Contrastive Pre-training for Deep Session Data Understanding

Session data has been widely used for understanding user's behavior in e-commerce. Researchers are trying to leverage session data for different tasks, such as purchase intention prediction, remaining length prediction, recommendation, etc., as it provides context clues about the user's dynamic interests. However, online shopping session data is semi-structured and complex in nature, which contains both unstructured textual data about the products, search queries, and structured user action sequences. Most existing works focus on leveraging the coarse-grained item sequences for specific tasks, while largely ignore the fine-grained information from text and user action details. In this work, we delve into deep session data understanding via scrutinizing the various clues inside the rich information in user sessions. Specifically, we propose to pre-train a general-purpose User Behavior Model (UBM) over large-scale session data with rich details, such as product title, attributes and various kinds of user actions. A two-stage pre-training scheme is introduced to encourage the model to self-learn from various augmentations with contrastive learning objectives, which spans different granularity levels of session data. Then the well-trained session understanding model can be easily fine-tuned for various downstream tasks. Extensive experiments show that UBM better captures the complex intra-item semantic relations, inter-item connections and inter-interaction dependencies, leading to large performance gains as compared to the baselines on several downstream tasks. And it also demonstrates strong robustness when data is sparse.
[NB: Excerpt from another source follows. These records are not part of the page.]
-- ==== Sys2Proof/Tests/Slice0.lean ====
section
/-! SUPPORT. The model's own tests: expected values are from the spec's opcode table (R105), its worked examples and
its test vectors (95_test_vectors.md); and a witness for every statement that has hypotheses. -/

set_option maxRecDepth 8000

namespace Sys2Proof.Tests

open Sys2Proof.Machine

/-! ## Well-formedness: a check refuses what the encoding has no room for (R102) -/

theorem test_wf_refuses_wide_immediate_m : Instr.wf true true (.ldaImm 0x100) = false := by decide
theorem test_wf_refuses_wide_immediate_x : Instr.wf true true (.ldxImm 0x100) = false := by decide
theorem test_wf_m_does_not_narrow_x : Instr.wf true false (.ldxImm 0x100) = true := by decide
theorem test_wf_x_does_not_narrow_m : Instr.wf false true (.ldaImm 0x100) = true := by decide
theorem test_wf_admits_the_largest : Instr.wf true true (.ldaImm 0xFF) = true := by decide

/-! ## Decoding: every opcode of R105 with operand bytes laid out as R101 and the table's layouts say -/

/-- The bytes decode to the instruction and the instruction encodes to the bytes. -/
def agrees (m x : Bool) (row : List Byte × Instr) : Bool :=
  (match decode m x row.1 with
  | .ok (i, rest) => decide (i = row.2) && rest.isEmpty
  | .error _ => false) && decide (encode m x row.2 = row.1)

theorem test_decode_row_0 : ([
    ([0x00, 0x12], .brk 0x12), ([0x01, 0x12], .oraIdpx 0x12), ([0x02, 0x12], .cop 0x12), ([0x03, 0x12], .oraSr 0x12),
    ([0x04, 0x12], .tsbDp 0x12), ([0x05, 0x12], .oraDp 0x12), ([0x06, 0x12], .aslDp 0x12),
    ([0x07, 0x12], .oraIldp 0x12), ([0x08], .php), ([0x09, 0x12], .oraImm 0x12), ([0x0A], .aslAcc), ([0x0B], .phd),
    ([0x0C, 0x34, 0x12], .tsbAbs 0x1234), ([0x0D, 0x34, 0x12], .oraAbs 0x1234), ([0x0E, 0x34, 0x12], .aslAbs 0x1234),
    ([0x0F, 0x34, 0x12, 0x7E], .oraLong 0x7E1234)
    ] : List (List Byte × Instr)).all (agrees true true) = true := by decide +kernel

theorem test_decode_row_1 : ([
    ([0x10, 0x12], .bpl 0x12), ([0x11, 0x12], .oraIdpy 0x12), ([0x12, 0x12], .oraIdp 0x12),
    ([0x13, 0x12], .oraIsry 0x12), ([0x14, 0x12], .trbDp 0x12), ([0x15, 0x12], .oraDpx 0x12),
    ([0x16, 0x12], .aslDpx 0x12), ([0x17, 0x12], .oraIldpy 0x12), ([0x18], .clc),
    ([0x19, 0x34, 0x12], .oraAbsy 0x1234), ([0x1A], .incAcc), ([0x1B], .tcs), ([0x1C, 0x34, 0x12], .trbAbs 0x1234),
    ([0x1D, 0x34, 0x12], .oraAbsx 0x1234), ([0x1E, 0x34, 0x12], .aslAbsx 0x1234),
    ([0x1F, 0x34, 0x12, 0x7E], .oraLongx 0x7E1234)
    ] : List (List Byte × Instr)).all (agrees true true) = true := by decide +kernel

theorem test_decode_row_2 : ([
    ([0x20, 0x34, 0x12], .jsrAbs 0x1234), ([0x21, 0x12], .andIdpx 0x12), ([0x22, 0x34, 0x12, 0x7E], .jsl 0x7E1234),
    ([0x23, 0x12], .andSr 0x12), ([0x24, 0x12], .bitDp 0x12), ([0x25, 0x12], .andDp 0x12),
    ([0x26, 0x12], .rolDp 0x12), ([0x27, 0x12], .andIldp 0x12), ([0x28], .plp), ([0x29, 0x12], .andImm 0x12),
    ([0x2A], .rolAcc), ([0x2B], .pld), ([0x2C, 0x34, 0x12], .bitAbs 0x1234), ([0x2D, 0x34, 0x12], .andAbs 0x1234),
    ([0x2E, 0x34, 0x12], .rolAbs 0x1234), ([0x2F, 0x34, 0x12, 0x7E], .andLong 0x7E1234)
    ] : List (List Byte × Instr)).all (agrees true true) = true := by decide +kernel

theorem test_decode_row_3 : ([
    ([0x30, 0x12], .bmi 0x12), ([0x31, 0x12], .andIdpy 0x12), ([0x32, 0x12], .andIdp 0x12),
    ([0x33, 0x12], .andIsry 0x12), ([0x34, 0x12], .bitDpx 0x12), ([0x35, 0x12], .andDpx 0x12),
    ([0x36, 0x12], .rolDpx 0x12), ([0x37, 0x12], .andIldpy 0x12), ([0x38], .sec),
    ([0x39, 0x34, 0x12], .andAbsy 0x1234), ([0x3A], .decAcc), ([0x3B], .tsc), ([0x3C, 0x34, 0x12], .bitAbsx 0x1234),
    ([0x3D, 0x34, 0x12], .andAbsx 0x1234), ([0x3E, 0x34, 0x12], .rolAbsx 0x1234),
    ([0x3F, 0x34, 0x12, 0x7E], .andLongx 0x7E1234)
    ] : List (List Byte × Instr)).all (agrees true true) = true := by decide +kernel

theorem test_decode_row_4 : ([
    ([0x40], .rti), ([0x41, 0x12], .eorIdpx 0x12), ([0x42, 0x12], .wdm 0x12), ([0x43, 0x12], .eorSr 0x12),
    ([0x44, 0x7F, 0x7E], .mvp 0x7F 0x7E), ([0x45, 0x12], .eorDp 0x12), ([0x46, 0x12], .lsrDp 0x12),
    ([0x47, 0x12], .eorIldp 0x12), ([0x48], .pha), ([0x49, 0x12], .eorImm 0x12), ([0x4A], .lsrAcc), ([0x4B], .phk),
    ([0x4C, 0x34, 0x12], .jmpAbs 0x1234), ([0x4D, 0x34, 0x12], .eorAbs 0x1234), ([0x4E, 0x34, 0x12], .lsrAbs 0x1234),
    ([0x4F, 0x34, 0x12, 0x7E], .eorLong 0x7E1234)
    ] : List (List Byte × Instr)).all (agrees true true) = true := by decide +kernel

theorem test_decode_row_5 : ([
    ([0x50, 0x12], .bvc 0x12), ([0x51, 0x12], .eorIdpy 0x12), ([0x52, 0x12], .eorIdp 0x12),
    ([0x53, 0x12], .eorIsry 0x12), ([0x54, 0x7F, 0x7E], .mvn 0x7F 0x7E), ([0x55, 0x12], .eorDpx 0x12),
    ([0x56, 0x12], .lsrDpx 0x12), ([0x57, 0x12], .eorIldpy 0x12), ([0x58], .cli),
    ([0x59, 0x34, 0x12], .eorAbsy 0x1234), ([0x5A], .phy), ([0x5B], .tcd),
    ([0x5C, 0x34, 0x12, 0x7E], .jmlLong 0x7E1234), ([0x5D, 0x34, 0x12], .eorAbsx 0x1234),
    ([0x5E, 0x34, 0x12], .lsrAbsx 0x1234), ([0x5F, 0x34, 0x12, 0x7E], .eorLongx 0x7E1234)
    ] : List (List Byte × Instr)).all (agrees true true) = true := by decide +kernel

theorem test_decode_row_6 : ([
    ([0x60], .rts), ([0x61, 0x12], .adcIdpx 0x12), ([0x62, 0x34, 0x12], .per 0x1234), ([0x63, 0x12], .adcSr 0x12),
    ([0x64, 0x12], .stzDp 0x12), ([0x65, 0x12], .adcDp 0x12), ([0x66, 0x12], .rorDp 0x12),
    ([0x67, 0x12], .adcIldp 0x12), ([0x68], .pla), ([0x69, 0x12], .adcImm 0x12), ([0x6A], .rorAcc), ([0x6B], .rtl),
    ([0x6C, 0x34, 0x12], .jmpInd 0x1234), ([0x6D, 0x34, 0x12], .adcAbs 0x1234), ([0x6E, 0x34, 0x12], .rorAbs 0x1234),
    ([0x6F, 0x34, 0x12, 0x7E], .adcLong 0x7E1234)
    ] : List (List Byte × Instr)).all (agrees true true) = true := by decide +kernel

theorem test_decode_row_7 : ([
    ([0x70, 0x12], .bvs 0x12), ([0x71, 0x12], .adcIdpy 0x12), ([0x72, 0x12], .adcIdp 0x12),
    ([0x73, 0x12], .adcIsry 0x12), ([0x74, 0x12], .stzDpx 0x12), ([0x75, 0x12], .adcDpx 0x12),
    ([0x76, 0x12], .rorDpx 0x12), ([0x77, 0x12], .adcIldpy 0x12), ([0x78], .sei),
    ([0x79, 0x34, 0x12], .adcAbsy 0x1234), ([0x7A], .ply), ([0x7B], .tdc), ([0x7C, 0x34, 0x12], .jmpIndx 0x1234),
    ([0x7D, 0x34, 0x12], .adcAbsx 0x1234), ([0x7E, 0x34, 0x12], .rorAbsx 0x1234),
    ([0x7F, 0x34, 0x12, 0x7E], .adcLongx 0x7E1234)
    ] : List (List Byte × Instr)).all (agrees true true) = true := by decide +kernel

theorem test_decode_row_8 : ([
    ([0x80, 0x12], .bra 0x12), ([0x81, 0x12], .staIdpx 0x12), ([0x82, 0x34, 0x12], .brl 0x1234),
    ([0x83, 0x12], .staSr 0x12), ([0x84, 0x12], .styDp 0x12), ([0x85, 0x12], .staDp 0x12),
    ([0x86, 0x12], .stxDp 0x12), ([0x87, 0x12], .staIldp 0x12), ([0x88], .dey), ([0x89, 0x12], .bitImm 0x12),
    ([0x8A], .txa), ([0x8B], .phb), ([0x8C, 0x34, 0x12], .styAbs 0x1234), ([0x8D, 0x34, 0x12], .staAbs 0x1234),
    ([0x8E, 0x34, 0x12], .stxAbs 0x1234), ([0x8F, 0x34, 0x12, 0x7E], .staLong 0x7E1234)
    ] : List (List Byte × Instr)).all (agrees true true) = true := by decide +kernel

theorem test_decode_row_9 : ([
    ([0x90, 0x12], .bcc 0x12), ([0x91, 0x12], .staIdpy 0x12), ([0x92, 0x12], .staIdp 0x12),
    ([0x93, 0x12], .staIsry 0x12), ([0x94, 0x12], .styDpx 0x12), ([0x95, 0x12], .staDpx 0x12),
    ([0x96, 0x12], .stxDpy 0x12), ([0x97, 0x12], .staIldpy 0x12), ([0x98], .tya),
    ([0x99, 0x34, 0x12], .staAbsy 0x1234), ([0x9A], .txs), ([0x9B], .txy), ([0x9C, 0x34, 0x12], .stzAbs 0x1234),
    ([0x9D, 0x34, 0x12], .staAbsx 0x1234), ([0x9E, 0x34, 0x12], .stzAbsx 0x1234),
    ([0x9F, 0x34, 0x12, 0x7E], .staLongx 0x7E1234)
    ] : List (List Byte × Instr)).all (agrees true true) = true := by decide +kernel

theorem test_decode_row_A : ([
    ([0xA0, 0x12], .ldyImm 0x12), ([0xA1, 0x12], .ldaIdpx 0x12), ([0xA2, 0x12], .ldxImm 0x12),
    ([0xA3, 0x12], .ldaSr 0x12), ([0xA4, 0x12], .ldyDp 0x12), ([0xA5, 0x12], .ldaDp 0x12),
    ([0xA6, 0x12], .ldxDp 0x12), ([0xA7, 0x12], .ldaIldp 0x12), ([0xA8], .tay), ([0xA9, 0x12], .ldaImm 0x12),
    ([0xAA], .tax), ([0xAB], .plb), ([0xAC, 0x34, 0x12], .ldyAbs 0x1234), ([0xAD, 0x34, 0x12], .ldaAbs 0x1234),
    ([0xAE, 0x34, 0x12], .ldxAbs 0x1234), ([0xAF, 0x34, 0x12, 0x7E], .ldaLong 0x7E1234)
    ] : List (List Byte × Instr)).all (agrees true true) = true := by decide +kernel

theorem test_decode_row_B : ([
    ([0xB0, 0x12], .bcs 0x12), ([0xB1, 0x12], .ldaIdpy 0x12), ([0xB2, 0x12], .ldaIdp 0x12),
    ([0xB3, 0x12], .ldaIsry 0x12), ([0xB4, 0x12], .ldyDpx 0x12), ([0xB5, 0x12], .ldaDpx 0x12),
    ([0xB6, 0x12], .ldxDpy 0x12), ([0xB7, 0x12], .ldaIldpy 0x12), ([0xB8], .clv),
    ([0xB9, 0x34, 0x12], .ldaAbsy 0x1234), ([0xBA], .tsx), ([0xBB], .tyx), ([0xBC, 0x34, 0x12], .ldyAbsx 0x1234),
    ([0xBD, 0x34, 0x12], .ldaAbsx 0x1234), ([0xBE, 0x34, 0x12], .ldxAbsy 0x1234),
    ([0xBF, 0x34, 0x12, 0x7E], .ldaLongx 0x7E1234)
    ] : List (List Byte × Instr)).all (agrees true true) = true := by decide +kernel

theorem test_decode_row_C : ([
    ([0xC0, 0x12], .cpyImm 0x12), ([0xC1, 0x12], .cmpIdpx 0x12), ([0xC2, 0x12], .rep 0x12),
    ([0xC3, 0x12], .cmpSr 0x12), ([0xC4, 0x12], .cpyDp 0x12), ([0xC5, 0x12], .cmpDp 0x12),
    ([0xC6, 0x12], .decDp 0x12), ([0xC7, 0x12], .cmpIldp 0x12), ([0xC8], .iny), ([0xC9, 0x12], .cmpImm 0x12),
    ([0xCA], .dex), ([0xCB], .wai), ([0xCC, 0x34, 0x12], .cpyAbs 0x1234), ([0xCD, 0x34, 0x12], .cmpAbs 0x1234),
    ([0xCE, 0x34, 0x12], .decAbs 0x1234), ([0xCF, 0x34, 0x12, 0x7E], .cmpLong 0x7E1234)
    ] : List (List Byte × Instr)).all (agrees true true) = true := by decide +kernel

theorem test_decode_row_D : ([
    ([0xD0, 0x12], .bne 0x12), ([0xD1, 0x12], .cmpIdpy 0x12), ([0xD2, 0x12], .cmpIdp 0x12),
    ([0xD3, 0x12], .cmpIsry 0x12), ([0xD4, 0x12], .pei 0x12), ([0xD5, 0x12], .cmpDpx 0x12),
    ([0xD6, 0x12], .decDpx 0x12), ([0xD7, 0x12], .cmpIldpy 0x12), ([0xD8], .cld),
    ([0xD9, 0x34, 0x12], .cmpAbsy 0x1234), ([0xDA], .phx), ([0xDB], .stp), ([0xDC, 0x34, 0x12], .jmlIndl 0x1234),
    ([0xDD, 0x34, 0x12], .cmpAbsx 0x1234), ([0xDE, 0x34, 0x12], .decAbsx 0x1234),
    ([0xDF, 0x34, 0x12, 0x7E], .cmpLongx 0x7E1234)
    ] : List (List Byte × Instr)).all (agrees true true) = true := by decide +kernel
翻译：会话数据已被广泛用于理解电子商务中的用户行为。研究者尝试利用会话数据完成不同任务，例如购买意图预测、剩余时长预测、推荐等，因为其提供了用户动态兴趣的上下文线索。然而，在线购物会话数据本质上是半结构化且复杂的，既包含关于产品、搜索查询的非结构化文本数据，也包含结构化用户动作序列。现有工作大多聚焦于利用粗粒度物品序列完成特定任务，而很大程度上忽略了来自文本和用户动作细节的细粒度信息。本研究通过深入分析用户会话丰富信息中的各种线索，探索深度会话数据理解。具体而言，我们提出在大规模包含丰富细节（如产品标题、属性及各类用户动作）的会话数据上预训练通用用户行为模型（UBM）。引入两阶段预训练方案，通过对比学习目标鼓励模型从不同数据增强方式中自学习，覆盖会话数据的多粒度层次。经过充分训练的会话理解模型可轻松微调以适应各类下游任务。大量实验表明，UBM能够更好地捕捉复杂的物品内语义关系、物品间关联及交互间依赖关系，在多个下游任务中相较于基线方法取得显著性能提升。同时，该模型在数据稀疏情况下也展现出强鲁棒性。